/-- R97. Sum. -/
def execVfadd (o : VF3) (s : State) : Out := vfForm 4 o false (fun m rm zi zo a b _ => m.add rm zi zo a b) s
/-- R97. Difference. -/
def execVfsub (o : VF3) (s : State) : Out := vfForm 4 o false (fun m rm zi zo a b _ => m.add rm zi zo a b.neg) s
/-- R97. Product. -/
def execVfmul (o : VF3) (s : State) : Out := vfForm 4 o false (fun m rm zi zo a b _ => m.mul rm zi zo a b) s
/-- R97. Minimum, flushed on the way in and out. -/
def execVfmin (o : VF3) (s : State) : Out :=
  vfForm 4 o false (fun m rm zi zo a b _ => m.round rm zo ((m.flush zi a).fmin (m.flush zi b))) s
/-- R97. Maximum. -/
def execVfmax (o : VF3) (s : State) : Out :=
  vfForm 4 o false (fun m rm zi zo a b _ => m.round rm zo ((m.flush zi a).fmax (m.flush zi b))) s
/-- R98. a × b + d. -/
def execVfma (o : VF3) (s : State) : Out := vfForm 4 o true (fusedPat false false) s
/-- R98. a × b − d. -/
def execVfms (o : VF3) (s : State) : Out := vfForm 4 o true (fusedPat false true) s
/-- R98. −(a × b) + d. -/
def execVfnma (o : VF3) (s : State) : Out := vfForm 4 o true (fusedPat true false) s
/-- R98. −(a × b) − d. -/
def execVfnms (o : VF3) (s : State) : Out := vfForm 4 o true (fusedPat true true) s

/-! ### Conversions (05 R99 to R103) -/

/-- The source element of destination element `i` of a conversion with part `g`, if it is written (05 R99). -/
def convSource (ws wd g i : Nat) : Option Nat :=
  if wd < ws then
    let ns := 256 / ws
    if g * ns ≤ i ∧ i < (g + 1) * ns then some (i - g * ns) else none
  else if ws < wd then some (g * (256 / wd) + i)
  else some i

/-- The bytes of the destination elements that are written. -/
def convMask (ws wd g : Nat) (p : Pred) : VReg :=
  ofElems wd fun i => if active p wd i && (convSource ws wd g i).isSome then 2 ^ (8 * wd) - 1 else 0

/-- The bytes of the source elements that are read. -/
def convReads (ws wd g : Nat) (p : Pred) : VReg :=
  elemMask ws fun j => (activeList p wd).any fun i => convSource ws wd g i == some j

/-- A conversion from a source type to a destination type, element by element. -/
def convForm (o : VP) (src dst : Ty) (f : Rm → Nat → Nat) : State → Out :=
  let ws := src.width
  let wd := dst.width
  let g := o.part.toNat
  vecIssueOf (fun _ p _ => convReads ws wd g p) o.sc o.p wd [] [(o.a, holdOf o.ha)] (some o.d) fun s1 n p =>
    let a := s1.srcV o.a
    let x := ofElems wd fun i =>
      match convSource ws wd g i with
      | some j => f s1.mode (elem a ws j)
      | none => 0
    .done (s1.result s1.cur (.fixed 3) n (.v o.d) x (convMask ws wd g p))

/-- A floating value as a binary8 code or a scale byte (03 R60, 05 R101). -/
def toSmall (dst : Ty) (sat : Bool) (x : FVal) : Nat :=
  match dst with
  | .b8 p u f => b8Round p u f sat x
  | _ => sc8Round sat x

/-- An integer as a pattern of a type: wrapped or saturated (05 R100). -/
def toIntTy (dst : Ty) (sat : Bool) (v : Int) : Nat :=
  wrapNat (if sat then (if dst.isW then satW v (viBits dst) else satS v (viBits dst)) else v) (viBits dst)

/-- A floating value as an integer or Q16.16 pattern (03 R66, R67). -/
def floatToInt (dst : Ty) (rm : Rm) (sat : Bool) (x : FVal) : Nat :=
  if dst = .q16 then toQ16 x else toInt x (viBits dst) (!dst.isW) rm sat

/-- The value of an integer or Q16.16 element (03 R66, R67). -/
def intToFloat (src : Ty) (x : Nat) : FVal :=
  if src = .q16 then FVal.ofInt (signExt x 32) (-16) false else ofInteger (elemInt src x)

/-- R100. To binary8 or sc8, not saturating. -/
def execVcvtN (o : VP) (s : State) : Out :=
  let p := typesOf o.pre
  convForm o p.t2 p.t1 (fun _ x => toSmall p.t1 false (decodeTy p.t2 x)) s
/-- R100. To binary8 or sc8, saturating. -/
def execVcvtS (o : VP) (s : State) : Out :=
  let p := typesOf o.pre
  convForm o p.t2 p.t1 (fun _ x => toSmall p.t1 true (decodeTy p.t2 x)) s
/-- R100. From binary8 or sc8. -/
def execVcvtX (o : VP) (s : State) : Out :=
  let p := typesOf o.pre
  convForm o p.t1 p.t2 (fun rm x => (Fmt.ofTy p.t2).round rm false (decodeTy p.t1 x)) s
/-- R100. Between floating formats. -/
def execVcvtF (o : VP) (s : State) : Out :=
  let p := typesOf o.pre
  convForm o p.t2 p.t1 (fun rm x => (Fmt.ofTy p.t1).round rm false (decodeTy p.t2 x)) s
/-- R100. Floating to integer or Q16.16. -/
def execVcvtFi (o : VP) (s : State) : Out :=
  let p := typesOf o.pre
  convForm o p.t2 p.t1 (fun rm x => floatToInt p.t1 rm false (decodeTy p.t2 x)) s
/-- R100. Floating to integer or Q16.16, saturating. -/
def execVcvtFis (o : VP) (s : State) : Out :=
  let p := typesOf o.pre
  convForm o p.t2 p.t1 (fun rm x => floatToInt p.t1 rm true (decodeTy p.t2 x)) s
/-- R100. Integer or Q16.16 to floating. -/
def execVcvtIf (o : VP) (s : State) : Out :=
  let p := typesOf o.pre
  convForm o p.t2 p.t1 (fun rm x => (Fmt.ofTy p.t1).round rm false (intToFloat p.t2 x)) s
/-- R100. Between integers, wrapping. -/
def execVcvtIi (o : VP) (s : State) : Out :=
  let p := typesOf o.pre
  convForm o p.t2 p.t1 (fun _ x => toIntTy p.t1 false (elemInt p.t2 x)) s
/-- R100. Between integers, saturating. -/
def execVcvtIis (o : VP) (s : State) : Out :=
  let p := typesOf o.pre
  convForm o p.t2 p.t1 (fun _ x => toIntTy p.t1 true (elemInt p.t2 x)) s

Exercise. The reply should hold only the lines of the listing above starting at the line containing "def execVfnms (o" and ending at the line containing "(05 R99). -/", exactly as written.

Your solution.
def execVfnms (o : VF3) (s : State) : Out := vfForm 4 o true (fusedPat true true) s

/-! ### Conversions (05 R99 to R103) -/

/-- The source element of destination element `i` of a conversion with part `g`, if it is written (05 R99). -/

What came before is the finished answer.